As has been my experience in the past, the women's clothing section of H&M was a mob scene. I've never been to one of these stores without spotting a ten-person queue for the dressing rooms; in fact, once upon a time I was nearly escorted out of the New York City flagship store for trying on a blouse in the middle of the sales floor in order to avoid a 30-minute wait. I pulled it on over my tank top, so don't think I exposed any more skin than the tetchy salesman wearing a Britney Spears headset and a skintight t-shirt who told me to "put (my) clothes back on." On Saturday, I remained stalwart in my unwillingness to participate in the dressing room cattle call, so I pawed through the sale rack, eyeballed the size on a pair of maternity sweats, and rejoined Jeff at the cashier with what I hoped were a pair of pants that might get me through the next few weeks.

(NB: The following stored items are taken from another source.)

-- ==== Sys2Proof/Safety.lean ====
section
/-! DEFINITION. The terms claims are stated in: the invariant of every reachable state, what a command reads and
writes, and the frames of success and failure. -/

namespace Sys2Proof

/-! ### Which fields a command uses (30_encoding.md R98) -/

/-- The first source register, if the command has one. -/
def Instr.src1 : Instr → Option RegNo
  | .rdsr _ | .clrerr | .xclr | .xpush _ | .xread _ | .fromprim _ _ _ _ _ | .fromwords _ _ | .drop _
  | .parse _ _ _ _ => none
  | .toprim a _ _ | .towords a | .getw a | .iszero a | .isones a | .sign a | .format a _ _ => some a
  | .copy _ a | .neg _ a | .umag _ a | .not _ a => some a
  | .trunc _ a _ | .zext _ a _ | .sext _ a _ | .shl _ a _ | .lshr _ a _ | .ashr _ a _ | .rol _ a _
  | .ror _ a _ => some a
  | .add _ a _ | .addco _ a _ | .sub _ a _ | .subbo _ a _ | .mul _ a _ | .udiv _ a _ | .urem _ a _ | .sdiv _ a _
  | .srem _ a _ | .and _ a _ | .or _ a _ | .xor _ a _ | .ucmp a _ | .scmp a _ => some a

/-- The second source register, if the command has one: exactly the two-source commands of 41_storage_width.md
R153. -/
def Instr.src2 : Instr → Option RegNo
  | .rdsr _ | .clrerr | .xclr | .xpush _ | .xread _ | .fromprim _ _ _ _ _ | .fromwords _ _ | .drop _
  | .parse _ _ _ _ => none
  | .toprim _ _ _ | .towords _ | .getw _ | .iszero _ | .isones _ | .sign _ | .format _ _ _ => none
  | .copy _ _ | .neg _ _ | .umag _ _ | .not _ _ => none
  | .trunc _ _ _ | .zext _ _ _ | .sext _ _ _ | .shl _ _ _ | .lshr _ _ _ | .ashr _ _ _ | .rol _ _ _
  | .ror _ _ _ => none
  | .add _ _ b | .addco _ _ b | .sub _ _ b | .subbo _ _ b | .mul _ _ b | .udiv _ _ b | .urem _ _ b | .sdiv _ _ b
  | .srem _ _ b | .and _ _ b | .or _ _ b | .xor _ _ b | .ucmp _ b | .scmp _ b => some b

/-- The destination register, if the command has one. -/
def Instr.dest : Instr → Option RegNo
  | .rdsr _ | .clrerr | .xclr | .xpush _ | .xread _ | .toprim _ _ _ | .towords _ | .getw _ | .ucmp _ _ | .scmp _ _
  | .iszero _ | .isones _ | .sign _ | .format _ _ _ => none
  | .fromprim d _ _ _ _ | .fromwords d _ | .drop d | .parse d _ _ _ => some d
  | .copy d _ | .neg d _ | .umag d _ | .not d _ => some d
  | .trunc d _ _ | .zext d _ _ | .sext d _ _ | .shl d _ _ | .lshr d _ _ | .ashr d _ _ | .rol d _ _
  | .ror d _ _ => some d
  | .add d _ _ | .addco d _ _ | .sub d _ _ | .subbo d _ _ | .mul d _ _ | .udiv d _ _ | .urem d _ _ | .sdiv d _ _
  | .srem d _ _ | .and d _ _ | .or d _ _ | .xor d _ _ => some d

/-- The same command with another destination; a command without one is itself. -/
def Instr.withDest (q : RegNo) : Instr → Instr
  | .rdsr imm => .rdsr imm
  | .clrerr => .clrerr
  | .xclr => .xclr
  | .xpush v => .xpush v
  | .xread imm => .xread imm
  | .fromprim _ sgn pw imm v => .fromprim q sgn pw imm v
  | .toprim a sgn pw => .toprim a sgn pw
  | .fromwords _ imm => .fromwords q imm
  | .towords a => .towords a
  | .getw a => .getw a
  | .copy _ a => .copy q a
  | .drop _ => .drop q
  | .trunc _ a imm => .trunc q a imm
  | .zext _ a imm => .zext q a imm
  | .sext _ a imm => .sext q a imm
  | .add _ a b => .add q a b
  | .addco _ a b => .addco q a b
  | .sub _ a b => .sub q a b
  | .subbo _ a b => .subbo q a b
  | .neg _ a => .neg q a
  | .umag _ a => .umag q a
  | .mul _ a b => .mul q a b
  | .udiv _ a b => .udiv q a b
  | .urem _ a b => .urem q a b
  | .sdiv _ a b => .sdiv q a b
  | .srem _ a b => .srem q a b
  | .and _ a b => .and q a b
  | .or _ a b => .or q a b
  | .xor _ a b => .xor q a b
  | .not _ a => .not q a
  | .shl _ a imm => .shl q a imm
  | .lshr _ a imm => .lshr q a imm
  | .ashr _ a imm => .ashr q a imm
  | .rol _ a imm => .rol q a imm
  | .ror _ a imm => .ror q a imm
  | .ucmp a b => .ucmp a b
  | .scmp a b => .scmp a b
  | .iszero a => .iszero a
  | .isones a => .isones a
  | .sign a => .sign a
  | .parse _ sgn radix imm => .parse q sgn radix imm
  | .format a sgn radix => .format a sgn radix

/-- The BitWidth in `imm`, for the six commands that take one (30_encoding.md R100 stage 2). -/
def Instr.widthImm : Instr → Option Imm
  | .fromprim _ _ _ imm _ | .fromwords _ imm | .parse _ _ _ imm | .trunc _ _ imm | .zext _ _ imm
  | .sext _ _ imm => some imm
  | .rdsr _ | .clrerr | .xclr | .xpush _ | .xread _ | .toprim _ _ _ | .towords _ | .getw _ | .copy _ _ | .drop _
  | .add _ _ _ | .addco _ _ _ | .sub _ _ _ | .subbo _ _ _ | .neg _ _ | .umag _ _ | .mul _ _ _ | .udiv _ _ _
  | .urem _ _ _ | .sdiv _ _ _ | .srem _ _ _ | .and _ _ _ | .or _ _ _ | .xor _ _ _ | .not _ _ | .shl _ _ _
  | .lshr _ _ _ | .ashr _ _ _ | .rol _ _ _ | .ror _ _ _ | .ucmp _ _ | .scmp _ _ | .iszero _ | .isones _
  | .sign _ | .format _ _ _ => none

/-- The divisions: the commands that raise `DivisionByZero` (60_exceptions.md R374). -/
def Instr.isDivision : Instr → Bool
  | .udiv _ _ _ | .urem _ _ _ | .sdiv _ _ _ | .srem _ _ _ => true
  | .rdsr _ | .clrerr | .xclr | .xpush _ | .xread _ | .fromprim _ _ _ _ _ | .toprim _ _ _ | .fromwords _ _
  | .towords _ | .getw _ | .copy _ _ | .drop _ | .trunc _ _ _ | .zext _ _ _ | .sext _ _ _ | .add _ _ _
  | .addco _ _ _ | .sub _ _ _ | .subbo _ _ _ | .neg _ _ | .umag _ _ | .mul _ _ _ | .and _ _ _ | .or _ _ _
  | .xor _ _ _ | .not _ _ | .shl _ _ _ | .lshr _ _ _ | .ashr _ _ _ | .rol _ _ _ | .ror _ _ _ | .ucmp _ _
  | .scmp _ _ | .iszero _ | .isones _ | .sign _ | .parse _ _ _ _ | .format _ _ _ => false

/-- The commands that only read (20_memory.md R67). -/
def Instr.isReader : Instr → Bool
  | .xread _ | .rdsr _ | .getw _ | .towords _ | .toprim _ _ _ | .format _ _ _ | .ucmp _ _ | .scmp _ _ | .iszero _
  | .isones _ | .sign _ => true
  | .clrerr | .xclr | .xpush _ | .fromprim _ _ _ _ _ | .fromwords _ _ | .copy _ _ | .drop _ | .trunc _ _ _
  | .zext _ _ _ | .sext _ _ _ | .add _ _ _ | .addco _ _ _ | .sub _ _ _ | .subbo _ _ _ | .neg _ _ | .umag _ _
  | .mul _ _ _ | .udiv _ _ _ | .urem _ _ _ | .sdiv _ _ _ | .srem _ _ _ | .and _ _ _ | .or _ _ _ | .xor _ _ _
  | .not _ _ | .shl _ _ _ | .lshr _ _ _ | .ashr _ _ _ | .rol _ _ _ | .ror _ _ _ | .parse _ _ _ _ => false

/-- The commands whose result depends on the Digit size: the word views and the status registers
(91_not_in_source.md N29: "TOWORDS, FROMWORDS, XPUSH truncation, `SR_DIGIT_BITS`"). -/
def Instr.seesDigits : Instr → Bool
  | .rdsr _ | .xpush _ | .fromwords _ _ | .towords _ => true
  | .clrerr | .xclr | .xread _ | .fromprim _ _ _ _ _ | .toprim _ _ _ | .getw _ | .copy _ _ | .drop _
  | .trunc _ _ _ | .zext _ _ _ | .sext _ _ _ | .add _ _ _ | .addco _ _ _ | .sub _ _ _ | .subbo _ _ _ | .neg _ _
  | .umag _ _ | .mul _ _ _ | .udiv _ _ _ | .urem _ _ _ | .sdiv _ _ _ | .srem _ _ _ | .and _ _ _ | .or _ _ _
  | .xor _ _ _ | .not _ _ | .shl _ _ _ | .lshr _ _ _ | .ashr _ _ _ | .rol _ _ _ | .ror _ _ _ | .ucmp _ _
  | .scmp _ _ | .iszero _ | .isones _ | .sign _ | .parse _ _ _ _ | .format _ _ _ => false

/-- The commands whose rule gives `rsp.flag` a value (30_encoding.md R96). -/
def Instr.givesFlag : Instr → Bool
  | .addco _ _ _ | .subbo _ _ _ | .umag _ _ | .iszero _ | .isones _ | .sign _ => true
  | .rdsr _ | .clrerr | .xclr | .xpush _ | .xread _ | .fromprim _ _ _ _ _ | .toprim _ _ _ | .fromwords _ _
  | .towords _ | .getw _ | .copy _ _ | .drop _ | .trunc _ _ _ | .zext _ _ _ | .sext _ _ _ | .add _ _ _
  | .sub _ _ _ | .neg _ _ | .mul _ _ _ | .udiv _ _ _ | .urem _ _ _ | .sdiv _ _ _ | .srem _ _ _ | .and _ _ _
  | .or _ _ _ | .xor _ _ _ | .not _ _ | .shl _ _ _ | .lshr _ _ _ | .ashr _ _ _ | .rol _ _ _ | .ror _ _ _
  | .ucmp _ _ | .scmp _ _ | .parse _ _ _ _ | .format _ _ _ => false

When we returned home, I tried them on, fully expecting to have to return them to the store due to too-long legs or baggy waistline. But as soon as I dragged them onto my body, I heaved a sight of relief and yanked off the pricetags. No more aching (former) waistline; no more yanking up those low-rise maternity cords; no more stretchy polyester leggings/trousers. These grey cotton sweats with a low-slung drawstring and ribbed high-rise waistband are my new Little Black Dress. I told Jeff this morning that I plan to wear them until they fall off; he suggested that I might come up with a solution for laundry day, so I think I'll head back downtown tomorrow and buy another pair. Or two.

3 comments:

Jeff said...

For the record, I had to use dictionary.com to look up the meaning of sartorial...I am not sure what 'magic' pants are and I didn't even know we had any in our house...but they sound very interesting to me, maybe I should pay more attention, do they come with a particular magic word I should be aware of....

Jeff

Scott Butler said...

What about "queue"? She's lives in Europe for a year and all of the sudden she thinks she can start using the word "queue"? It's line, Blythe, LINE. :-P

EuroTrippen said...

Hey, if H&M's good enough for Madonna... it's good enough for your expanding waitline!

I want magic pants... only I want mine to magically transport my 38 year ass back to 24.